If you’re a consumer product manufacturer, audit your supply chain for PFAS exposure. Any product containing fluoropolymer coatings, water/oil/stain-resistant treatments, or non-stick surfaces should be tested. Start with Total Organic Fluorine screening — it’s faster and less expensive than targeted analysis and provides the first-line data you need.

If you sell products into states with PFAS product restrictions, document your testing and maintain records demonstrating either the absence of intentionally added PFAS or compliance with applicable thresholds. “We didn’t know” is not a defensible position when state laws include manufacturer reporting requirements.

Building PFAS Testing Into Your Quality System

PFAS testing isn’t a one-time event.
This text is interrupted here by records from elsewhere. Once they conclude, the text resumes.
-- ==== Sys2Proof/Machine/Fp.lean ====
section
/-! DEFINITION. Sys2Proof/Machine/Fp.lean: number formats, rounding, fp32 arithmetic, conversions, codes and scales
("Number formats and rounding"). Values are held as bit patterns. -/

namespace Sys2Proof.Machine
open Sys2Proof

/-- The exact value of a pattern: `fin neg m e` is ±m · 2^e. -/
inductive FV where
  | nan
  | inf (neg : Bool)
  | fin (neg : Bool) (m : Nat) (e : Int)
deriving DecidableEq, Repr

/-- A floating-point format (R100): exponent and mantissa bits, bias, and whether it is E4M3. -/
structure Fmt where
  ebits : Nat
  mbits : Nat
  bias  : Nat
  e4m3  : Bool
deriving DecidableEq, Repr

def fmt32 : Fmt := { ebits := 8, mbits := 23, bias := 127, e4m3 := false }
def fmtBf16 : Fmt := { ebits := 8, mbits := 7, bias := 127, e4m3 := false }
def fmtFp16 : Fmt := { ebits := 5, mbits := 10, bias := 15, e4m3 := false }
def fmtE4m3 : Fmt := { ebits := 4, mbits := 3, bias := 7, e4m3 := true }
def fmtE5m2 : Fmt := { ebits := 5, mbits := 2, bias := 15, e4m3 := false }

/-- Floating formats by FMT code (R102). -/
def fmtOf : Nat → Option Fmt
  | 0 => some fmt32 | 1 => some fmtBf16 | 2 => some fmtFp16 | 3 => some fmtE4m3 | 4 => some fmtE5m2 | _ => none

/-- Bytes of an element of FMT code 0 to 6. -/
def fmtBytes : Nat → Nat
  | 0 => 4 | 1 => 2 | 2 => 2 | 3 => 1 | 4 => 1 | 5 => 4 | 6 => 4 | _ => 1

/-- The pattern of +∞ (for E4M3, one past the largest finite pattern). -/
def Fmt.infBits (f : Fmt) : Nat := if f.e4m3 then 0x7F else (2 ^ f.ebits - 1) * 2 ^ f.mbits
/-- The sign bit. -/
def Fmt.signBit (f : Fmt) : Nat := 2 ^ (f.ebits + f.mbits)
/-- The canonical NaN (R101). -/
def Fmt.nanBits (f : Fmt) : Nat := if f.e4m3 then 0x7F else f.infBits + 2 ^ (f.mbits - 1)

/-- The value that a pattern stands for (R100). -/
def Fmt.value (f : Fmt) (b : Nat) : FV :=
  let neg := bitOf b (f.ebits + f.mbits)
  let mag := b % f.signBit
  let e := mag / 2 ^ f.mbits
  let m := mag % 2 ^ f.mbits
  if f.e4m3 then
    if mag = 0x7F then .nan
    else if e = 0 then .fin neg m (1 - (f.bias : Int) - f.mbits)
    else .fin neg (m + 2 ^ f.mbits) ((e : Int) - f.bias - f.mbits)
  else if e = 2 ^ f.ebits - 1 then (if m = 0 then .inf neg else .nan)
  else if e = 0 then .fin neg m (1 - (f.bias : Int) - f.mbits)
  else .fin neg (m + 2 ^ f.mbits) ((e : Int) - f.bias - f.mbits)

/-- `m` shifted right by `k`, rounded to nearest; a tie goes away from zero (R105) or to even (R104). -/
def shiftRound (away : Bool) (m k : Nat) : Nat :=
  let q := m / 2 ^ k
  let r := m % 2 ^ k
  if k = 0 then m
  else if 2 * r > 2 ^ k || (2 * r = 2 ^ k && (away || q % 2 = 1)) then q + 1 else q

/-- Magnitude pattern of m · 2^e rounded to the format, before overflow handling; `m` is not 0. -/
def Fmt.roundMag (f : Fmt) (away : Bool) (m : Nat) (e : Int) : Nat :=
  let qmin : Int := 1 - (f.bias : Int) - f.mbits
  let q : Int := max ((Nat.log2 m : Int) + e - f.mbits) qmin
  let n := if q ≤ e then m * 2 ^ (e - q).toNat else shiftRound away m (q - e).toNat
  (q - qmin).toNat * 2 ^ f.mbits + n

/-- The pattern of a value under a rounding (R104, R105) and the overflow rules of R101 and R106; `sat` selects the
saturation of conversions to fp8. -/
def Fmt.encode (f : Fmt) (away sat : Bool) : FV → Nat
  | .nan => f.nanBits
  | .inf neg => if f.e4m3 then f.nanBits else f.infBits + (if neg then f.signBit else 0)
  | .fin neg m e =>
    let s := if neg then f.signBit else 0
    if m = 0 then s
    else
      let b := f.roundMag away m e
      s + (if b ≥ f.infBits then (if sat then f.infBits - 1 else f.infBits) else b)

/-- An exact value as fp32 under R104. -/
def toF32 (v : FV) : Nat := fmt32.encode false false v
/-- The exact value of an fp32 pattern. -/
def ofF32 (b : Nat) : FV := fmt32.value b

/-- A signed integer times 2^e as a value; a zero carries `zneg` as its sign. -/
def FV.ofInt (i : Int) (e : Int) (zneg : Bool) : FV :=
  if i = 0 then .fin zneg 0 0 else .fin (decide (i < 0)) i.natAbs e

def signedM (neg : Bool) (m : Nat) : Int := if neg then -(m : Int) else m

/-- Exact sum (IEEE: a zero sum of unlike operands is +0). -/
def FV.add : FV → FV → FV
  | .nan, _ => .nan
  | _, .nan => .nan
  | .inf a, .inf b => if a == b then .inf a else .nan
  | .inf a, _ => .inf a
  | _, .inf b => .inf b
  | .fin a m e, .fin b n g =>
    let l := min e g
    let x := signedM a (m * 2 ^ (e - l).toNat) + signedM b (n * 2 ^ (g - l).toNat)
    FV.ofInt x l (a && b)

/-- Exact product. -/
def FV.mul : FV → FV → FV
  | .nan, _ => .nan
  | _, .nan => .nan
  | .inf a, .inf b => .inf (a != b)
  | .inf a, .fin b n _ => if n = 0 then .nan else .inf (a != b)
  | .fin a m _, .inf b => if m = 0 then .nan else .inf (a != b)
  | .fin a m e, .fin b n g => .fin (a != b) (m * n) (e + g)

def FV.neg : FV → FV
  | .nan => .nan
  | .inf a => .inf (!a)
  | .fin a m e => .fin (!a) m e

def fAdd (a b : Nat) : Nat := toF32 (FV.add (ofF32 a) (ofF32 b))
def fSub (a b : Nat) : Nat := toF32 (FV.add (ofF32 a) (FV.neg (ofF32 b)))
def fMul (a b : Nat) : Nat := toF32 (FV.mul (ofF32 a) (ofF32 b))
/-- a × b + c, rounded once. -/
def fFma (a b c : Nat) : Nat := toF32 (FV.add (FV.mul (ofF32 a) (ofF32 b)) (ofF32 c))

/-- A quotient n / d · 2^e with a sticky bit, exact enough for one rounding to any format here. -/
def quotV (neg : Bool) (n d : Nat) (e : Int) : FV :=
  let sh := 200 + Nat.log2 d
  let q := n * 2 ^ sh / d
  let r := n * 2 ^ sh % d
  .fin neg (2 * q + (if r = 0 then 0 else 1)) (e - sh - 1)

/-- Exact quotient up to the one rounding that follows it. -/
def FV.div : FV → FV → FV
  | .nan, _ => .nan
  | _, .nan => .nan
  | .inf _, .inf _ => .nan
  | .inf a, .fin b _ _ => .inf (a != b)
  | .fin a _ _, .inf b => .fin (a != b) 0 0
  | .fin a m e, .fin b n g =>
    if n = 0 then (if m = 0 then .nan else .inf (a != b))
    else if m = 0 then .fin (a != b) 0 0 else quotV (a != b) m n (e - g)

def fDiv (a b : Nat) : Nat := toF32 (FV.div (ofF32 a) (ofF32 b))

/-- Integer square root by bits, from bit `i` down. -/
def isqrt (n : Nat) : Nat → Nat → Nat
  | 0, r => r
  | i + 1, r => if (r + 2 ^ i) * (r + 2 ^ i) ≤ n then isqrt n i (r + 2 ^ i) else isqrt n i r

/-- Square root up to the one rounding that follows it. -/
def FV.sqrt : FV → FV
  | .nan => .nan
  | .inf a => if a then .nan else .inf false
  | .fin a m e =>
    if m = 0 then .fin a 0 0
    else if a then .nan
    else
      let odd := e % 2 = 1
      let n := m * 2 ^ (if odd then 81 else 80)
      let r := isqrt n 64 0
      .fin false (2 * r + (if r * r = n then 0 else 1)) ((if odd then e - 1 else e) / 2 - 41)

def fSqrt (a : Nat) : Nat := toF32 (FV.sqrt (ofF32 a))
def fRcp (a : Nat) : Nat := toF32 (FV.div (.fin false 1 0) (ofF32 a))

/-- Signed comparison key: NaN has none; −0 equals +0. -/
def fKey (b : Nat) : Option Int :=
  match ofF32 b with
  | .nan => none
  | _ => some (signedM (decide (b ≥ 2 ^ 31)) (b % 2 ^ 31))

def fLt (a b : Nat) : Bool := match fKey a, fKey b with | some x, some y => decide (x < y) | _, _ => false
def fLe (a b : Nat) : Bool := match fKey a, fKey b with | some x, some y => decide (x ≤ y) | _, _ => false
def fEq (a b : Nat) : Bool := match fKey a, fKey b with | some x, some y => x == y | _, _ => false
def fIsNan (b : Nat) : Bool := (fKey b).isNone
/-- ±∞ or NaN. -/
def fNonFinite (b : Nat) : Bool := decide (0x7F800000 ≤ b % 2 ^ 31)
def nan32 : Nat := 0x7FC00000

/-- max and min of R122: a NaN gives the canonical NaN; max(−0, +0) = +0, min(−0, +0) = −0. -/
def fMax (a b : Nat) : Nat :=
  if fIsNan a || fIsNan b then nan32 else if fLt a b then b else if fLt b a then a else Nat.land a b
def fMin (a b : Nat) : Nat :=
  if fIsNan a || fIsNan b then nan32 else if fLt a b then a else if fLt b a then b else Nat.lor a b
Regulations are expanding — both in the number of compounds covered and the product categories affected. Build PFAS into your routine testing program:

1. Map your regulatory exposure — Which states do you sell into? Which product categories are covered? What are the current limits and effective dates?
2. Audit your supply chain — Where could PFAS enter your products? Raw materials, packaging, processing equipment, coatings, treatments?
3. Establish baseline data — Test current products and incoming materials to understand your starting position.
4. Set specifications — Define PFAS limits for incoming materials and finished products based on applicable regulations, with a safety margin.
5. Monitor ongoing — Regular testing at defined intervals, with increased frequency for new suppliers or material changes.

Aurora TIC works with manufacturers across water, food, consumer products, and environmental sectors to build PFAS testing programs that meet current requirements and anticipate regulatory expansion. Whether you need help selecting the right laboratory, interpreting results, or building PFAS specifications into your supply chain quality program, that’s precisely the kind of work we do.

The PFAS regulatory landscape will continue to tighten. The manufacturers who build testing capability now will have a compliance advantage — and a market advantage — over those who wait.